Additionally, Ralph Lauren is opening more stores and expanding e-commerce to further reach out to the consumer. In New York City, Ralph Lauren will open a Polo flagship store on Fifth Avenue in September 2014.  The company is increasing it’s presence internationally.  Ralph Lauren will open a 20,000 square feet flagship store in Hong Kong. 

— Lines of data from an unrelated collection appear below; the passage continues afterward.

/-- A TONE step of a tone cadence begins with its pair. -/
theorem beginStep_tone {l : Line} {b : Option TonePair} {n : Nat} {i : Fin 64} {s : State}
    (h : stepEffect (s.line l) i s.steps[i] = .tone) : beginStep l b (n + 1) i s = beginTone l i s.steps[i] b s := by
  rw [beginStep]
  simp only [h]

/-- The engine of a tone cadence that has started at the TONE step `e` with the pair `q` (R140, R147). -/
def toneBegun (i : Fin 64) (e : CadenceStep) (q : TonePair) (now : Word) : CadenceEngine :=
  { kind := .tone, index := i, current := i, inHand := some { step := e, pair := some q },
    timer := some { start := now, length := 10 * e.duration }, loop := none, zeroRun := 0, phase1 := 0, phase2 := 0 }

/-- A tone cadence that starts at a TONE step sounds its pair from phase zero on. -/
theorem startCadence_sounds {l : Line} {i : Fin 64} {s : State} {e : CadenceStep} (hi : s.steps[i] = e)
    (he : e.action = .tone) :
    startCadence .tone l i s = s.modCad l fun _ => toneBegun i e s.pairs[e.tone] (s.line l).ms := by
  subst hi
  have hstart : startCadence .tone l i s = beginStep l none stepFuel i (s.modCad l fun c => { c with
      kind := .tone, index := i, current := i, inHand := none, timer := none, loop := none, zeroRun := 0 }) := rfl
  rw [hstart, stepFuel, beginStep_tone (stepEffect_tone (by rw [modCad_steps]; exact he) (by rw [line_modCad_same]))]
  cases l <;> rfl

theorem stopTone_none {l : Line} {s : State} (h : (s.line l).cad.kind ≠ .tone) : stopTone l s = s := by
  rw [stopTone_eq, if_neg h]

theorem toneAllowed_iff (v : Supervision) : toneAllowed v = true ↔ v = .offHook ∨ v = .inBreak := by
  simp [toneAllowed]

/-- Settles O40: the two refusals, the start at a TONE step, and the stop with and without a tone cadence. -/
theorem toneStartsAndStops : Obligations.ToneStartsAndStops := by
  intro p tag step l s hf ho
  have hstart : exec (.toneStart p tag (lineByte l) step) s = .next (answered p tag 0x32 (toneStartOnLine step l s)) :=
    congrArg Host.Outcome.next (issue_owned hf ho _ _)
  have hstop : exec (.toneStop p tag (lineByte l)) s = .next (answered p tag 0x33 (toneStopOnLine l s)) :=
    congrArg Host.Outcome.next (issue_owned hf ho _ _)
  refine ⟨fun hs => ?_, fun hs habove => ?_, fun i e hi he hact hs hk => ?_, fun hk => ?_, fun hk => ?_⟩
  · have hnot : ¬ toneAllowed (s.line l).sup.state = true := by
      rw [toneAllowed_iff]
      obtain hs | hs := hs <;> rw [hs] <;> nofun
    rw [hstart, toneStartOnLine, if_neg hnot, answered_refuse]
  · rw [hstart, toneStartOnLine, if_pos ((toneAllowed_iff _).mpr hs), stepIndex_above habove, answered_refuse]
  · simp only [hstart, toneStartOnLine, if_pos ((toneAllowed_iff _).mpr hs), stepIndex_eq hi, answered_accept, startTone,
      stopTone_none (l := l) (s := s) (by rw [hk]; nofun), startCadence_sounds he hact]
    rfl
  · rw [hstop, toneStopOnLine, stopTone_eq, if_pos hk, answered_accept]
    rfl
  · rw [hstop, toneStopOnLine, stopTone_none hk, answered_accept]

end Sys2Proof.Machine
end

section
/-! SUPPORT. The steps of a cadence, said once for each effect: how a step begins, and what the step after the ended one makes of
the line (R141 to R144, R147, R169). -/

namespace Sys2Proof.Machine

open Sys2Proof.Claim

/-! ### What each action does in each kind of cadence (R141, R143, R169) -/

theorem stepEffect_ring_notRing {x : LineState} {e : CadenceStep} (i : Fin 64) (he : e.action = .ring)
    (hk : x.cad.kind ≠ .ring) : stepEffect x i e = .timed := by
  cases hc : x.cad.kind <;> simp_all [stepEffect]

theorem stepEffect_tone_notTone {x : LineState} {e : CadenceStep} (i : Fin 64) (he : e.action = .tone)
    (hk : x.cad.kind ≠ .tone) : stepEffect x i e = .timed := by
  cases hc : x.cad.kind <;> simp_all [stepEffect]

/-- A CID step sends only in a ring cadence with a record. -/
theorem stepEffect_cid_passed {x : LineState} {e : CadenceStep} (i : Fin 64) (he : e.action = .cid)
    (h : x.cad.kind = .ring → x.cid.loaded = none) : stepEffect x i e = .leadsTo (nextStep i) x.cad.loop := by
  cases hc : x.cad.kind <;> simp_all [stepEffect]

Previous CEO of Yves Saint Lauren, Reed Kratoff, director of LVMH Moët Hennessy Louis Vuitton, and with experience at Christian Dior, Valérie Hermann is joining as President of Ralph Lauren Luxury Collections (RRL, Black Label, Purple Label, fine Jewelry, etc.). Not only is this to expand Ralph Lauren’s luxury business (higher-end labels) but also to strengthen merchandise innovation in accessories. Ralph Lauren’s current market cap values at $14B. 
Michael Kors
Michael Kors, known for fashion with jet-set aesthetic and modern elegance, has been making waves. As it made its market debut two years ago, Kors’ entrance has posed quite a competition. This is especially for brands such as Coach which has suffered low sales recently. Kors is also penetrating the international market, turning out to be a strong rival among the European fashion houses. The company challenged European luxury by opening stores near the competition; such as in Paris, France. Given context of the Euro-zone crisis Kors’ mix of luxury, affordability, and hint of American style is appealing to Europeans. Europe sales have more than doubled. And recently, Kors opened a 5,800 square feet flagship in China. Michael Kors current valued at $18B and will reported earnings May 26th.

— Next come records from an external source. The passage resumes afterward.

-- ==== Sys2Proof/Syntax.lean ====
section
/-!
DEFINITION. The commands that the block takes from outside: one constructor for each row of the opcode table, in the
table's order, with the operands that the sender supplies.

Operands that name a place: `r` the requester of an access; `n` the lane, port, engine, sensor or comparator of the
row; `k` a Courser (8 × Team + Courser), a transmit buffer, a die link, a pin or a queued repair; `t` a Team; `slot` a
signal slot or a key slot; `p` a pipeline or a fabric input; `d` a time domain or a PDU definition; `j` an output
(0 to 15 HS0 to HS15, 16 to 19 HB0 to HB3); `q` a queue pair, a receive queue, a converter sequence or a logical port;
`a` an address; `v` the word written.

Operands that tell what the outside did: the bytes of a frame, of a host buffer or of a message; `age`, the nanoseconds
since the instant that a timestamp names; `busNs`, bus time in nanoseconds; `cycles`, CORECLK cycles; `wraps`, the
packet-buffer cells that reach their last line generation; `hit`, an entry whose stored bits have changed with the
positions of those bits; `ecc` and `parity`, an error met on the way; `bad`, a service-port transaction with a wrong CRC
or an early end; `sent`, the bytes of a fragment that have gone; `active`, fault conditions that still hold.
-/

namespace Sys2Proof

 Future Luxury IPOs and Competition
Luxury market faces burgeoning competition. Other market participants may follow suit with an IPO; such as, Tory Burch and J. Crew Group, Inc. group. Both are speculated to enter the equity market this year. Tory Burch has been subtly increasing its image and J. Crew has opened stores in Hong Kong and London.

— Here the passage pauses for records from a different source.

-- ==== Sys2Proof/Config.lean ====
section
/-!
DEFINITION. What one device fixes and the specification leaves to it: the free values, drawn one after another through
the counter `State.freeNext`, and the cryptographic functions that the specification takes from published standards
without restating them, as opaque constants: no proof can see a value of one. Only the output lengths that those standards fix
are stated.
-/

namespace Sys2Proof.Config

/-- A free value of 64 bits: the `i`-th value that the specification leaves open in this run.
[DESIGN CHOICE, log entry 6] -/
opaque freeValue : Nat → BitVec 64

/-- The first `n` bytes of a list, 0 beyond its end: what gives a function's output the length its standard fixes. -/
def fit (n : Nat) (l : List Byte) : List Byte := (List.range n).map fun i => l.getD i 0

/-- ECDSA P-256 verification: key (X then Y), signature (r then s), digest (R56, R379). -/
opaque ecdsaVerify : List Byte → List Byte → List Byte → Bool

/-- The boot ROM's verdict on the 2 MiB Ostler firmware region under the Lamnar key held in fuses (R84). -/
opaque firmwareVerifies : List Byte → Bool

opaque sha256Bytes : List Byte → List Byte
opaque hmacBytes : List Byte → List Byte → List Byte
opaque cmacBytes : List Byte → List Byte → List Byte
opaque gcmSealBytes : List Byte → List Byte → List Byte → List Byte → List Byte
opaque gcmOpenBytes : List Byte → List Byte → List Byte → List Byte → List Byte → Option (List Byte)
opaque ctrBytes : List Byte → List Byte → List Byte → List Byte
opaque cbcBytes : Bool → List Byte → List Byte → List Byte → List Byte
opaque cfbBytes : Bool → List Byte → List Byte → List Byte → List Byte
opaque ofbBytes : List Byte → List Byte → List Byte → List Byte
opaque ccmSealBytes : List Byte → List Byte → Nat → List Byte → List Byte → List Byte
opaque wrapBytes : List Byte → List Byte → List Byte
opaque unwrapBytes : List Byte → List Byte → Option (List Byte)
opaque debugBytes : List Byte

/-- SHA-256 (FIPS 180-4), 32 bytes (R42). [UNVERIFIED, log entry 8] -/
def sha256 (m : List Byte) : List Byte := fit 32 (sha256Bytes m)

/-- HMAC-SHA-256 of a key and a message, 32 bytes (R390, R399). [UNVERIFIED, log entry 8] -/
def hmacSha256 (key m : List Byte) : List Byte := fit 32 (hmacBytes key m)

/-- AES-CMAC of a key and a message, 16 bytes (R366). -/
def aesCmac (key m : List Byte) : List Byte := fit 16 (cmacBytes key m)

/-- AES-GCM encryption: key, initialisation vector, additional data, plaintext; ciphertext then the 16-byte tag. -/
def aesGcmSeal (key iv aad plain : List Byte) : List Byte := fit (plain.length + 16) (gcmSealBytes key iv aad plain)

/-- AES-GCM decryption: key, initialisation vector, additional data, ciphertext, tag; none when the tag fails. -/
def aesGcmOpen (key iv aad body tag : List Byte) : Option (List Byte) :=
  (gcmOpenBytes key iv aad body tag).map (fit body.length)

/-- AES in counter mode: key, initial counter block, data. -/
def aesCtr (key iv d : List Byte) : List Byte := fit d.length (ctrBytes key iv d)

/-- AES in CBC mode: encrypting or not, key, initialisation vector, data. -/
def aesCbc (enc : Bool) (key iv d : List Byte) : List Byte := fit d.length (cbcBytes enc key iv d)

/-- AES in CFB-128 mode: encrypting or not, key, initialisation vector, data. -/
def aesCfb (enc : Bool) (key iv d : List Byte) : List Byte := fit d.length (cfbBytes enc key iv d)

/-- AES in OFB mode: key, initialisation vector, data. -/
def aesOfb (key iv d : List Byte) : List Byte := fit d.length (ofbBytes key iv d)

/-- AES-CCM encryption: key, 12-byte nonce, tag length, additional data, plaintext; ciphertext then the tag. -/
def aesCcmSeal (key nonce : List Byte) (tag : Nat) (aad plain : List Byte) : List Byte :=
  fit (plain.length + tag) (ccmSealBytes key nonce tag aad plain)

/-- AES-CCM verification: key, nonce, additional data, ciphertext, tag. -/
opaque aesCcmVerify : List Byte → List Byte → List Byte → List Byte → List Byte → Bool

/-- AES key wrap (RFC 3394): wrapping key and key data; 8 bytes longer than the data. -/
def keyWrap (kek key : List Byte) : List Byte := fit (key.length + 8) (wrapBytes kek key)

/-- AES key unwrap (RFC 3394): none when the integrity check fails. -/
def keyUnwrap (kek d : List Byte) : Option (List Byte) := (unwrapBytes kek d).map (fit (d.length - 8))

/-- [UNVERIFIED, log entry 9] -/
opaque rootBytes : List Byte

/-- The device's root secret, 256 bits (R391, R392). [UNVERIFIED, log entry 9] -/
def rootSecret : List Byte := fit 32 rootBytes

/-- The debug key digest held in fuses (R397). -/
def debugKeyDigest : List Byte := fit 32 debugBytes

/-- Whether the root fuse bank passes its CRC check on this device (R392). -/
opaque rootFusesGood : Bool

end Sys2Proof.Config
end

With a new CEO, Craig Leavitt, and new  narrowed focus to one label only, Kate Spade (KATE) can embrace potential for further positive growth. The company recently changed their name from former name, Fifth & Pacific Companies after selling off Lucky Brand Jeans.
Michael Kors on the rise

Michael Kors' last quarter was remarkable as it grew sales by 59% and income by an even greater margin of 77%. Kors earned $230 million on a little over $1 billion in revenue. Furthermore, Kors only has 9% of the luxury handbag market. The company has an excellent opportunity to eat away at Coach's larger share of 22%.

In comparison with Kate Spade, Kors is in a better position financially as it carries no debt and has a cash account of over $800 million. Conversely, Kate Spade has a little less than $400 million in debt and just shy of $100 million in cash. On a valuation basis, Kors trades at almost half of the P/E multiple of Kate Spade, 32 versus 57.

Also, Michael Kors is expanding into new products and markets in a recent deal with Luxottica Group. The two companies are introducing a Michael Kors eye-wear collection that will debut in early 2015. Michael Kors is also working to capture more share of the growing men's luxury business in addition to its bread-and-butter business of women's luxury fashion.